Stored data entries
+ + + + + + +
-- ==== Sys2Proof/Machine/SmSwing.lean ====
section
/-! DEFINITION. ENGINE_SWING (spec/12 R446, R456, R457). Phases: 0 the new engine powers up, 1 its pinned lines are being filled,
2 the threads drain. -/

namespace Sys2Proof.Machine

/-- Entries with keys in [a, a+n) move to [b, b+n). -/
def tmove {α : Type} (t : Tab α) (a b n : Nat) : Tab α :=
  (t.filter fun x => decide (a ≤ x.1 ∧ x.1 < a + n)).foldl (fun acc x => tput (x.1 - a + b) x.2 (tdel acc (x.1 - a + b))) (tclr (tclr t a n) b n)

/-- SWAPTMO in µs (R443), or the timeout that a command names. -/
def swapTmo (s : State) : Nat :=
  match cfgVal s 0x0005 0 with
  | some v => ent v 0 4
  | none => 10000
def cmdTmo (s : State) (t : Nat) : Nat := if t = 0 then swapTmo s else t

/-- Fields of the command: logical engine, RETIRE, BIST. -/
def swEng (o : OpSlot) : Nat := ent o.cmd 8 1
def swRetire (o : OpSlot) : Bool := bitOf (ent o.cmd 10 1) 0

/-- The swing engine to take: the one that is named, or the lowest. -/
def swPick (s : State) (n : Nat) : Option Nat := (swingEngines s).find? fun p => decide (n = 0xFF ∨ p = n)

def swingAccept (e : List W8) (s : State) : State :=
  let i := nextSlot s
  if 64 ≤ ent e 8 1 ∨ (68 ≤ ent e 9 1 ∧ ent e 9 1 ≠ 0xFF) ∨ 4 ≤ ent e 10 1 ∨ isMapped s (ent e 8 1) = false then
    cmdDone s e 0x03 []
  else if longBusy s 0x60 then cmdDone s e 0x04 []
  else match swPick s (ent e 9 1) with
    | none => cmdDone s e 0x08 []
    | some q =>
      needMram s e fun s => powerUp (opStart s e 32 fun o => { o with arg := q }) q (bitOf (ent e 10 1) 1) (.swing i)

/-- Pinned lines of physical engine p. -/
def pinnedLines (s : State) (p : Nat) : List Nat :=
  ((gIc s p).sets.map fun x => (x.2.filter fun l => l.pinned).map fun l => l.line).flatten

/-- Source ID of the staging of swing engine q (R35, R384): which of the four IDs it has is the number of engines that are not
mapped below it (DESIGN CHOICE log 19). -/
def swingSrc (s : State) (q : Nat) : W16 :=
  srcId 0 (0x880 + ((List.range q).filter fun p => (logicalOf s p).isNone).length % 4)

/-- A thread counts as stopped (R456 step 3). -/
def swingStopped (t : Thread) : Bool :=
  t.curtain || decide (t.st = .halt) || decide (t.st = .faulted) ||
    (decide (t.st = .wait) && t.save.isNone && t.posted.isEmpty)

/-- Threads of physical engine p that count as stopped. -/
def stoppedCount (s : State) (p : Nat) : Nat :=
  ((List.range 32).filter fun t => swingStopped (gThr s (p * 32 + t))).length

/-- Every thread of physical engine p goes on from its curtain point, and no swap is pending. -/
def swingRelease (s : State) (p : Nat) : State := foldNat (fun acc t => curtainGo acc (p * 32 + t) none) s (List.range 32)

/-- Every thread of physical engine p has a pending swap that accepts every curtain point. -/
def swingMark (s : State) (p : Nat) : State :=
  foldNat (fun acc t => mThr acc (p * 32 + t) fun x => { x with swap := true, swapNums := none }) s (List.range 32)

/-- The cancel of a swing: the threads go on on the old engine, the swing engine is powered off. -/
def swingUndo (s : State) (i : Nat) : State :=
  let o := gOp s i
  let s1 := if o.phase = 2 && isMapped s (swEng o) then swingRelease s (physOf s (swEng o)) else s
  powerDown s1 o.arg

/-- Logical engine e moves from physical engine p to q: local memory, threads, control page, dispatch queue, mapping. -/
def engineMove (s : State) (e p q : Nat) : State :=
  let bad (w : Nat) : Bool := decide (p * 0x8000 ≤ w ∧ w < p * 0x8000 + 0x8000)
  let old (w : Nat) : Bool := decide (q * 0x8000 ≤ w ∧ w < q * 0x8000 + 0x8000)
  let s1 := mRam s fun r => { r with
    lm := tmove r.lm (p * 0x40000) (q * 0x40000) 0x40000
    lmBad := ((r.lmBad.filter bad).map fun w => w - p * 0x8000 + q * 0x8000).foldr insAsc
      (r.lmBad.filter fun w => !bad w && !old w) }
  let s2 := { s1 with en := { s1.en with
    thr := tmove s1.en.thr (p * 32) (q * 32) 32, eng := tmove s1.en.eng p q 1 } }
  mUsh (mapEng s2 e q) fun u => { u with win := u.win.map fun x => (x.1, x.2.map fun k =>
    if k.st = .queued p then { k with st := .queued q } else k) }

/-- The old engine is reset and powered off. -/
def engineRetireOld (s : State) (p : Nat) : State :=
  let s1 := (gIc s p).fills.foldl (fun acc f => match f.job with | some j => dropJob acc j | none => acc) s
  powerDown (engineClear s1 p) p

/-- Steps 4 and 5 of R456. -/
def swingSwitch (s : State) (i : Nat) : State :=
  let o := gOp s i
  let e := swEng o
  let p := physOf s e
  let q := o.arg
  let us := usSince s o.start
  let s1 := engineMove (mOp s i fun o => { o with committed := true, prog := 32 }) e p q
  let s2 := engineRetireOld (swingRelease (mPe s1 q fun x => { x with goal := .none }) q) p
  let s3 := if swRetire o then
      logEv (mSm (jAppend s2 (.engRetire p)) fun m => { m with retired := insAsc p m.retired }) 0x7041 [p]
    else s2
  let s4 := foldNat (fun acc l => if isMapped acc l then setNotice acc (physOf acc l) 2 else acc) (mapStat s3) (List.range 64)
  opOk (logEv s4 0x7040 [e, p, q, us]) i (dataOf [(8, 1, p), (9, 1, q), (12, 4, us)])

/-- The operation fails before the switch. -/
def swingFail (s : State) (i : Nat) (res : W8) : State := opFail (swingUndo s i) i res

/-- One step of the operation. -/
def swingGo (s : State) (i : Nat) : State :=
  let o := gOp s i
  let p := physOf s (swEng o)
  if !isMapped s (swEng o) then swingFail s i 0x09
  else match o.phase with
    | 0 =>
      if (gPe s o.arg).st = .on then
        let s1 := (pinnedLines s p).foldl (fun acc l => (pinLine acc o.arg l (swingSrc s o.arg)).getD acc) s
        mOp s1 i fun o => { o with phase := 1 }
      else if (gPe s o.arg).st = .off then swingFail s i 0x08
      else s
    | 1 =>
      if (gIc s o.arg).fills.any fun f => f.pin then s
      else if (pinnedLines s p).all fun l => linePinned s o.arg l then
        swingMark (mOp s i fun o => { o with phase := 2, t0 := s.tb.now }) p
      else swingFail s i 0x07
    | _ =>
      if stoppedCount s p = 32 && decide (s.ec % 64 = 0) then
        if swRetire o && s.mg.mram.wrErr then swingFail (takeWrErr s) i 0x0E else swingSwitch s i
      else mOp s i fun o => { o with prog := stoppedCount s p }

def swingRun (n i : Nat) (s : State) : State :=
  opStep s i (fun s => if n = 0 then s else swingGo s i) (fun s => opCancelled (swingUndo s i) i)

/-- R456 ENGINE_SWING. -/
def execEngineSwing (n : Nat) (s : State) : Out :=
  longCmd { op := 0x60, used := [(8, 1), (9, 1), (10, 1), (12, 4)] } swingAccept (swingRun n) s

end Sys2Proof.Machine
end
+ + + + + + +
Retype, exactly and in full, the lines above from the one containing "def swapTmo (s" through the one containing "def swingMark (s".

SOLUTION BELOW
def swapTmo (s : State) : Nat :=
  match cfgVal s 0x0005 0 with
  | some v => ent v 0 4
  | none => 10000
def cmdTmo (s : State) (t : Nat) : Nat := if t = 0 then swapTmo s else t

/-- Fields of the command: logical engine, RETIRE, BIST. -/
def swEng (o : OpSlot) : Nat := ent o.cmd 8 1
def swRetire (o : OpSlot) : Bool := bitOf (ent o.cmd 10 1) 0

/-- The swing engine to take: the one that is named, or the lowest. -/
def swPick (s : State) (n : Nat) : Option Nat := (swingEngines s).find? fun p => decide (n = 0xFF ∨ p = n)

def swingAccept (e : List W8) (s : State) : State :=
  let i := nextSlot s
  if 64 ≤ ent e 8 1 ∨ (68 ≤ ent e 9 1 ∧ ent e 9 1 ≠ 0xFF) ∨ 4 ≤ ent e 10 1 ∨ isMapped s (ent e 8 1) = false then
    cmdDone s e 0x03 []
  else if longBusy s 0x60 then cmdDone s e 0x04 []
  else match swPick s (ent e 9 1) with
    | none => cmdDone s e 0x08 []
    | some q =>
      needMram s e fun s => powerUp (opStart s e 32 fun o => { o with arg := q }) q (bitOf (ent e 10 1) 1) (.swing i)

/-- Pinned lines of physical engine p. -/
def pinnedLines (s : State) (p : Nat) : List Nat :=
  ((gIc s p).sets.map fun x => (x.2.filter fun l => l.pinned).map fun l => l.line).flatten

/-- Source ID of the staging of swing engine q (R35, R384): which of the four IDs it has is the number of engines that are not
mapped below it (DESIGN CHOICE log 19). -/
def swingSrc (s : State) (q : Nat) : W16 :=
  srcId 0 (0x880 + ((List.range q).filter fun p => (logicalOf s p).isNone).length % 4)

/-- A thread counts as stopped (R456 step 3). -/
def swingStopped (t : Thread) : Bool :=
  t.curtain || decide (t.st = .halt) || decide (t.st = .faulted) ||
    (decide (t.st = .wait) && t.save.isNone && t.posted.isEmpty)

/-- Threads of physical engine p that count as stopped. -/
def stoppedCount (s : State) (p : Nat) : Nat :=
  ((List.range 32).filter fun t => swingStopped (gThr s (p * 32 + t))).length

/-- Every thread of physical engine p goes on from its curtain point, and no swap is pending. -/
def swingRelease (s : State) (p : Nat) : State := foldNat (fun acc t => curtainGo acc (p * 32 + t) none) s (List.range 32)

/-- Every thread of physical engine p has a pending swap that accepts every curtain point. -/
def swingMark (s : State) (p : Nat) : State :=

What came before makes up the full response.